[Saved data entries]

______

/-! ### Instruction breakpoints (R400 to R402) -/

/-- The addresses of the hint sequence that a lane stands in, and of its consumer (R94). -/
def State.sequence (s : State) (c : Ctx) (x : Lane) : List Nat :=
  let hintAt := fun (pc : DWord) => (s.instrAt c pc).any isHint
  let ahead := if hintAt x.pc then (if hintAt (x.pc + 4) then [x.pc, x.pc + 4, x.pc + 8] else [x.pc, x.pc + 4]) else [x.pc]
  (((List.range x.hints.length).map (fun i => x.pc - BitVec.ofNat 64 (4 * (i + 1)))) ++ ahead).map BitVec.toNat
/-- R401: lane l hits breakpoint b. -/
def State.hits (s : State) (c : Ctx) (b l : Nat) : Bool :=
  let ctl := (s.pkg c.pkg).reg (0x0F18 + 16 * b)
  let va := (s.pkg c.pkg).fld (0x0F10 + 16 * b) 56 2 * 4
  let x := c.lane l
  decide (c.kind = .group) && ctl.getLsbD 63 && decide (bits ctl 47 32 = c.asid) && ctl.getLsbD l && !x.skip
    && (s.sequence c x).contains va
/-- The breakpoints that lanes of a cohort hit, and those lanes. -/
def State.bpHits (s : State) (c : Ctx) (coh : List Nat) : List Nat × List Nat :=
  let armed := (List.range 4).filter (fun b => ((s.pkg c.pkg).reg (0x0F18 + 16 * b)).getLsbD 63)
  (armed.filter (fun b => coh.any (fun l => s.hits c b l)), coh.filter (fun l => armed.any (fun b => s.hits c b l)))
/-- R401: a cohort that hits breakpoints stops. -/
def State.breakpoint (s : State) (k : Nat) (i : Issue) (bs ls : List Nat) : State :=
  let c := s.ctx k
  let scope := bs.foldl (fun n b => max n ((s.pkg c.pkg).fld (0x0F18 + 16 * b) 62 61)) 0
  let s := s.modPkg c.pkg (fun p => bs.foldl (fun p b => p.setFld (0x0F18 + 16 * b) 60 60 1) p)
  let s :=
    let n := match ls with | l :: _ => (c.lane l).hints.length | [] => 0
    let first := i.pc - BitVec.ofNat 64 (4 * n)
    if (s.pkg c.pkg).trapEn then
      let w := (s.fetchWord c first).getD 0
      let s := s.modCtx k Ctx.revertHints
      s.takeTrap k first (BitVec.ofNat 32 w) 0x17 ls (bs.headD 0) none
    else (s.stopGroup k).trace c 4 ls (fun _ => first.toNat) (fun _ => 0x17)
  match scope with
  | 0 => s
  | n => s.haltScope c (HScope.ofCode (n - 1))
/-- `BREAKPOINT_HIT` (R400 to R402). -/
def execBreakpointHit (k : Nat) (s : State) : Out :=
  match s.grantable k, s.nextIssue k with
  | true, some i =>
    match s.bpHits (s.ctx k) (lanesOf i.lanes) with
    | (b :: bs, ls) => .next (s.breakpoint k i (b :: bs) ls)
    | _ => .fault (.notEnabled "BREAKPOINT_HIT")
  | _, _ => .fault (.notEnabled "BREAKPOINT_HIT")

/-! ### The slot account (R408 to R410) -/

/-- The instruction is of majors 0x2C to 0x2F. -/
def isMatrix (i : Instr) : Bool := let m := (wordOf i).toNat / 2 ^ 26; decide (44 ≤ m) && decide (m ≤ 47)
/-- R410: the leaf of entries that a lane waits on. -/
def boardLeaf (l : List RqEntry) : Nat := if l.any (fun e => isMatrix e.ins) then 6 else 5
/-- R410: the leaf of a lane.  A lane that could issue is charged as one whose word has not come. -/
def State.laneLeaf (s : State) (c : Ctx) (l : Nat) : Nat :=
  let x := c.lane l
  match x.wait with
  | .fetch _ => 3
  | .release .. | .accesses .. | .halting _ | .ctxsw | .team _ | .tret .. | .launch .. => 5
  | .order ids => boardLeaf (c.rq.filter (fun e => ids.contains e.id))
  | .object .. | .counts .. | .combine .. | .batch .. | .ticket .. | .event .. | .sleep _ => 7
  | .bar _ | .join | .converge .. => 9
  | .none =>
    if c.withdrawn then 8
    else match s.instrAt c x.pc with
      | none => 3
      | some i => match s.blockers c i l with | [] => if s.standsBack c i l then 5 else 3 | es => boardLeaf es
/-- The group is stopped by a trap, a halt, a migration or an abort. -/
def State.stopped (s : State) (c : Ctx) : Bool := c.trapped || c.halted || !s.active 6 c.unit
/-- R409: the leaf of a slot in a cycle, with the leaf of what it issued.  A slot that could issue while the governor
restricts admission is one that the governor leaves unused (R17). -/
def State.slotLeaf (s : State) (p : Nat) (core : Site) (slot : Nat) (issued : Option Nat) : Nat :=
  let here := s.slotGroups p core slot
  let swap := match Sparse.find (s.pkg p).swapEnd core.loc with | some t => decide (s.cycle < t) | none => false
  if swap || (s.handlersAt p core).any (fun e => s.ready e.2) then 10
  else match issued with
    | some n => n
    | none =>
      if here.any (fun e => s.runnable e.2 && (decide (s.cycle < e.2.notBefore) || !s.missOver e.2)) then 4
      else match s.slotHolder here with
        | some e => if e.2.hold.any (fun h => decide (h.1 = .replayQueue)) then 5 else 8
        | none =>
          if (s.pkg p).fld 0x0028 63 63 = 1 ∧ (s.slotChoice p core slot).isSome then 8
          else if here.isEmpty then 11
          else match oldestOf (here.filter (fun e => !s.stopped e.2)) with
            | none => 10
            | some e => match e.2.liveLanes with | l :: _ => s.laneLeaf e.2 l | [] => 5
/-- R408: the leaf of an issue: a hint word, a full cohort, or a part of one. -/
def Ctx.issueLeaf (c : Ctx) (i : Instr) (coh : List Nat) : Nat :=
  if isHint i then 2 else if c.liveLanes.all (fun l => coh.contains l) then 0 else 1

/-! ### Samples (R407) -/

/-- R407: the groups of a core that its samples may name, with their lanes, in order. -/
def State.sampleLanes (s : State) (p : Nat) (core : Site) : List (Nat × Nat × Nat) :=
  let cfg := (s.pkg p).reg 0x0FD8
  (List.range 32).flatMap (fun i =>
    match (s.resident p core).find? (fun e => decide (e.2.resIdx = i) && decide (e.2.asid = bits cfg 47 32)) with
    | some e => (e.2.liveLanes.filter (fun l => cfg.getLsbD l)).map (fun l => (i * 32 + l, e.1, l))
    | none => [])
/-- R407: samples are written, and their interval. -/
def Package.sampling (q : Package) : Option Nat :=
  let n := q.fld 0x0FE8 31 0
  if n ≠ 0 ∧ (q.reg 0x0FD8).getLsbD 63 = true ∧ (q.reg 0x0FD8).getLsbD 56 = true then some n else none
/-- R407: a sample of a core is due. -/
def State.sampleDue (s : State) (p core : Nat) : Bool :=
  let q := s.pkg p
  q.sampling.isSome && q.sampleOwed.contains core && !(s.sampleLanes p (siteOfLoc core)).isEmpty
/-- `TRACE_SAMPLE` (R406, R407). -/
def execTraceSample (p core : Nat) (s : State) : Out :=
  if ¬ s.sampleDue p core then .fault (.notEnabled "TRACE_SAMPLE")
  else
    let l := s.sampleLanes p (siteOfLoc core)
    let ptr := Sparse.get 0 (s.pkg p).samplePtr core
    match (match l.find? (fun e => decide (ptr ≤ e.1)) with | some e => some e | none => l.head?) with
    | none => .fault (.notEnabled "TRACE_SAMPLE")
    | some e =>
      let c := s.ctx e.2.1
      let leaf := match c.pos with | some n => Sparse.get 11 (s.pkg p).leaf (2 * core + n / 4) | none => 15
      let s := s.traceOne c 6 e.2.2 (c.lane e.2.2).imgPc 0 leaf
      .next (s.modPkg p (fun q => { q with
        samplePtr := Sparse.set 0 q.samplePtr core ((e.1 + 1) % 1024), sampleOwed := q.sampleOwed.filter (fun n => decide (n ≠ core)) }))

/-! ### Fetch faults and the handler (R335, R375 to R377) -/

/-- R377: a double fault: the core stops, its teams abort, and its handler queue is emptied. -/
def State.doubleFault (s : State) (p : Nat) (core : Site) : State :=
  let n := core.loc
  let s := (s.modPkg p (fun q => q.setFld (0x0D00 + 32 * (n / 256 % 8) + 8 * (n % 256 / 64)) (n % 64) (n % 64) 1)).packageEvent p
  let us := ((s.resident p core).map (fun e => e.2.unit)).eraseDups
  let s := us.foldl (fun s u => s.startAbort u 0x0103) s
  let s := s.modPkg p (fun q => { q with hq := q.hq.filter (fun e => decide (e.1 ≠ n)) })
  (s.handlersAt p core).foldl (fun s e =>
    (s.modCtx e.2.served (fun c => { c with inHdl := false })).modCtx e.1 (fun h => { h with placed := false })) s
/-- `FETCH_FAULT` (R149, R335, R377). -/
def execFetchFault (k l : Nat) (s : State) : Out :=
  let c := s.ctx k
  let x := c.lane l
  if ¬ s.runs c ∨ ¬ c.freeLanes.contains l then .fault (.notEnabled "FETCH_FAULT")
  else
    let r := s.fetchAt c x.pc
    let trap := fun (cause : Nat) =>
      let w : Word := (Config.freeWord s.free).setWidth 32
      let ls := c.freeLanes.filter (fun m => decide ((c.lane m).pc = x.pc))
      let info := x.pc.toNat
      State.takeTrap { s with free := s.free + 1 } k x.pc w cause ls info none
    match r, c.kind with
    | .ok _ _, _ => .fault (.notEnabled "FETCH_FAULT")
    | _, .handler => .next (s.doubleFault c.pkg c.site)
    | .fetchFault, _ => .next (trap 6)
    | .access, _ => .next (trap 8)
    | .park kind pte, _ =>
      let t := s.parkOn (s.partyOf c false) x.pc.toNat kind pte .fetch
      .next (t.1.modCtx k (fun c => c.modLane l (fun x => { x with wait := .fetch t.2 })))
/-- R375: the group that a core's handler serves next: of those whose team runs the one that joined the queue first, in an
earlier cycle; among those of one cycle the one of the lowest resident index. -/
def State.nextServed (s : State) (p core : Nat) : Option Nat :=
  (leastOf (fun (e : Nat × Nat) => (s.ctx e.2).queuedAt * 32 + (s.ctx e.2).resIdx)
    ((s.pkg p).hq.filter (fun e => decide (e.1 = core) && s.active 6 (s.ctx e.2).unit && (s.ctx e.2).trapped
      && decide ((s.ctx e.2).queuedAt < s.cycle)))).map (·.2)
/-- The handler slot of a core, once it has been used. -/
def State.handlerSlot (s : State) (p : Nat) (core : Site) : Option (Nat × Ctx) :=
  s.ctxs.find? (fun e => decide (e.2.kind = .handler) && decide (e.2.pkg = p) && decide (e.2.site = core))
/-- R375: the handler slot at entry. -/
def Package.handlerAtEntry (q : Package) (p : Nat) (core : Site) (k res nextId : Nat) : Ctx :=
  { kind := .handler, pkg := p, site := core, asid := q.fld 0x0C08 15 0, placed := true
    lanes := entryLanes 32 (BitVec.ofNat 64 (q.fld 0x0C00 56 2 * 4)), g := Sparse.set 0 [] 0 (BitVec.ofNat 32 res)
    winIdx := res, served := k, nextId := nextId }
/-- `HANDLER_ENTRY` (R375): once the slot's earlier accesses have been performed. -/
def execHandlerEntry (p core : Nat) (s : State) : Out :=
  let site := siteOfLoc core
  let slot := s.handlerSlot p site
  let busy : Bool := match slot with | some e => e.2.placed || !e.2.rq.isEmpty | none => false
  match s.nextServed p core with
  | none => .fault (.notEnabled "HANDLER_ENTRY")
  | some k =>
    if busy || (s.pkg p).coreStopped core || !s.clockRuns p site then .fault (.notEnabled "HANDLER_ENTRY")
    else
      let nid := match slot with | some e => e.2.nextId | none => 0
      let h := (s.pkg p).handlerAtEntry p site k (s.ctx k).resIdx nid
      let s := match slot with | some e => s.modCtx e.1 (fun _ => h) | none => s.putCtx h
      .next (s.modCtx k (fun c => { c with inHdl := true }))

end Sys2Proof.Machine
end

______

TASK BRIEF: Taking the entries above, write out exactly each line from the one holding "def State.sequence (s" to the one holding "let ahead := if", both included, and stop there.

EXPECTED OUTPUT:
def State.sequence (s : State) (c : Ctx) (x : Lane) : List Nat :=
  let hintAt := fun (pc : DWord) => (s.instrAt c pc).any isHint
  let ahead := if hintAt x.pc then (if hintAt (x.pc + 4) then [x.pc, x.pc + 4, x.pc + 8] else [x.pc, x.pc + 4]) else [x.pc]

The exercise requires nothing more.